(Required work) Look in the material below for the line with "namespace Sys2Proof.Tests" and the line with "16, pattern 0", then set down exactly those two lines and all lines between, nothing more.

(Records provided)
━━━━━━━━━━━━━━━━━━━━━━━━━━━━━━

-- ==== Sys2Proof/Tests/Slice0.lean ====
section
/-! SUPPORT. The model's own tests: ill-formed commands that `Instr.wf` refuses, the spec's worked values, one small step
for each command, and for every obligation with hypotheses a state and operands that meet them. -/

set_option maxRecDepth 20000

namespace Sys2Proof.Tests

open Sys2Proof.Machine

/-! ### Small states -/

/-- A header of pattern record at address a, its contactor set byte, two LIT towers, and no actuator entry. -/
def patternCells (a level set : Nat) : Memory :=
  (([(a, 1), (a + 2, BitVec.ofNat 8 (level / 256)), (a + 3, BitVec.ofNat 8 level), (a + 5, 200), (a + 7, 100), (a + 8, 2),
   (a + 10, 1), (a + 11, 1), (a + 12, 6), (a + 14, 60), (a + 15, 1), (a + 17, BitVec.ofNat 8 set),
   (a + 24, 1), (a + 25, 39), (a + 26, 16), (a + 29, 30), (a + 31, 200),
   (a + 32, 1), (a + 33, 39), (a + 34, 16), (a + 37, 30), (a + 39, 200)] : Memory) ++
    (List.range 16).map fun k => (a + 120 + 12 * k, 255)).filter fun c => c.2 != 0

/-- Two towers of nodes 1 and 2, quiet level 100, signal floor 1, contactors 0 and 2 and actuator 1 on node 16, pattern 0
with every contactor open, and pattern 1 with contactors 0 and 2 closed in two groups. Licensed levels 1000 and 400. -/
def cfg : Memory :=
  [(0, 3), (1, 232), (64, 1), (65, 144),
   (5120, 2), (5121, 1), (5122, 2), (5137, 100), (5142, 1), (5144, 2), (5147, 100), (5148, 5), (5149, 20), (5150, 20),
   (5151, 7), (5152, 208),
   (5248, 96), (5249, 144), (5250, 30),
   (5256, 177), (5257, 16), (5258, 30), (5259, 8), (5260, 19), (5261, 136), (5262, 234), (5263, 96),
   (5264, 98), (5265, 16), (5266, 30)] ++
    patternCells 5568 1000 0 ++ patternCells 5888 400 160 ++
    [(6848, 2), (6853, 1), (6854, 1), (6856, 2), (6857, 1), (6858, 1),
     (7104, 2), (7109, 2), (7110, 1), (7111, 2), (7112, 2), (7113, 2), (7114, 2)]

/-- STOPPED under `cfg`, quiet, both ports transmitting and UP, the contactors open. -/
def idle : Part :=
  { State.reset.part with
    tables := { mem := cfg, licenceWrite := none, staged := .clean }
    table := { State.reset.part.table with quietRuns := Vector.replicate 12 2 }
    elems :=
      Vector.ofFn fun e : Fin 40 =>
        if e.val = 0 ∨ e.val = 2 then { ElemRecord.fresh with contact := .opened, lastReport := some 0 }
        else if e.val = 1 then { ElemRecord.fresh with motion := .atRest, position := some 9000, lastReport := some 0 }
        else ElemRecord.fresh
    corr := { State.reset.part.corr with config := { MonitorConfig.zero with w := 2 } }
    field :=
      { State.reset.part.field with
        link := { up := true, deadline := some 20 }
        sending := some { dst := 31, src := 0, kind := 1, payload := [0, 0] } }
    station := { State.reset.part.station with link := { up := true, deadline := some 20 } } }
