-- ==== Sys2Proof/Machine/Operands.lean ====
section
/-!
DEFINITION. The primitives over byte sequences that every operation uses to touch its operand bytes and the buffer
(00_scope.md R14; 20_memory.md R51, R54, R58). No operation of the hardware has any other operand form.
-/

namespace Sys2Proof.Machine

/-- `s[i]`. Every use stands behind an availability check (20_memory.md R54), so the 0 given beyond the end of `s` is
never an operand of any rule (log 14). -/
def byteAt (s : List Byte) (i : Nat) : Byte := s.getD i 0#8

/-- `avail(s, off)`: the number of bytes available from `off` (20_memory.md R54). -/
def avail (s : List Byte) (off : Nat) : Nat :=
  if off ≤ s.length then s.length - off else 0

/-- The half-open slice `s[a..b)` (00_scope.md R14). -/
def slice (s : List Byte) (a b : Nat) : List Byte := (s.drop a).take (b - a)

/-- The 16-bit value of two bytes, the more significant first (20_memory.md R51). -/
def wordOf (hi lo : Byte) : Word := hi ++ lo

/-- `u16be(s, i) = s[i] * 256 + s[i+1]` (20_memory.md R51). -/
def u16be (s : List Byte) (i : Nat) : Word := wordOf (byteAt s i) (byteAt s (i + 1))

/-- `be16(v) = [v[15:8], v[7:0]]` (20_memory.md R51). -/
def be16 (v : Word) : List Byte := [v.extractLsb' 8 8, v.extractLsb' 0 8]

/-- The 32-bit value of four bytes, the most significant first (00_scope.md R14, `u32be`). -/
def dwordOf (b3 b2 b1 b0 : Byte) : BitVec 32 := b3 ++ b2 ++ b1 ++ b0

/-- `be32(v)`, the four bytes of a 32-bit field of a packet (00_scope.md R14). -/
def be32 (v : BitVec 32) : List Byte :=
  [v.extractLsb' 24 8, v.extractLsb' 16 8, v.extractLsb' 8 8, v.extractLsb' 0 8]

/-- `find(s, 0xAA)` searched from position `start`: the least index `i ≥ start` with `s[i] = 0xAA`, or `none`
(20_memory.md R58; 00_scope.md R14). -/
def findMarker (s : List Byte) (start : Nat) : Option Nat :=
  ((s.drop start).findIdx? (· == Config.startMarker)).map (· + start)

/-- The four bytes a frame of this version and length begins with (30_encoding.md R80). -/
def headerBytes (version : Byte) (length : Word) : List Byte :=
  Config.startMarker :: version :: be16 length

/-- The three bytes a frame of this checksum ends with (30_encoding.md R80). -/
def trailerBytes (checksum : Word) : List Byte := be16 checksum ++ [Config.endMarker]

end Sys2Proof.Machine
end

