-- ==== Sys2Proof/Machine/Fetch.lean ====
section
/-!
DEFINITION. The command channel's side of a step: taking the oldest input (30_encoding.md R91), and placing an input
where the next step takes it.
-/

namespace Sys2Proof.Machine

/-- The oldest input that waits, and the state with it taken out; `none` when none waits (log 4). -/
def State.takeInput (s : State) : Option (HostInput × State) :=
  match s.inbox with
  | [] => none
  | input :: more => some (input, { s with inbox := more })

/-- The state with this input before all that wait, so that the next step takes it. -/
def State.presentInput (s : State) (input : HostInput) : State := { s with inbox := input :: s.inbox }

end Sys2Proof.Machine
end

━━━━━━━━━━━━━━━━━━━━━━━━━━━━━━

(Answer for this exercise)
namespace Sys2Proof.Tests

open Sys2Proof.Machine

/-! ### Small states -/

/-- A header of pattern record at address a, its contactor set byte, two LIT towers, and no actuator entry. -/
def patternCells (a level set : Nat) : Memory :=
  (([(a, 1), (a + 2, BitVec.ofNat 8 (level / 256)), (a + 3, BitVec.ofNat 8 level), (a + 5, 200), (a + 7, 100), (a + 8, 2),
   (a + 10, 1), (a + 11, 1), (a + 12, 6), (a + 14, 60), (a + 15, 1), (a + 17, BitVec.ofNat 8 set),
   (a + 24, 1), (a + 25, 39), (a + 26, 16), (a + 29, 30), (a + 31, 200),
   (a + 32, 1), (a + 33, 39), (a + 34, 16), (a + 37, 30), (a + 39, 200)] : Memory) ++
    (List.range 16).map fun k => (a + 120 + 12 * k, 255)).filter fun c => c.2 != 0

/-- Two towers of nodes 1 and 2, quiet level 100, signal floor 1, contactors 0 and 2 and actuator 1 on node 16, pattern 0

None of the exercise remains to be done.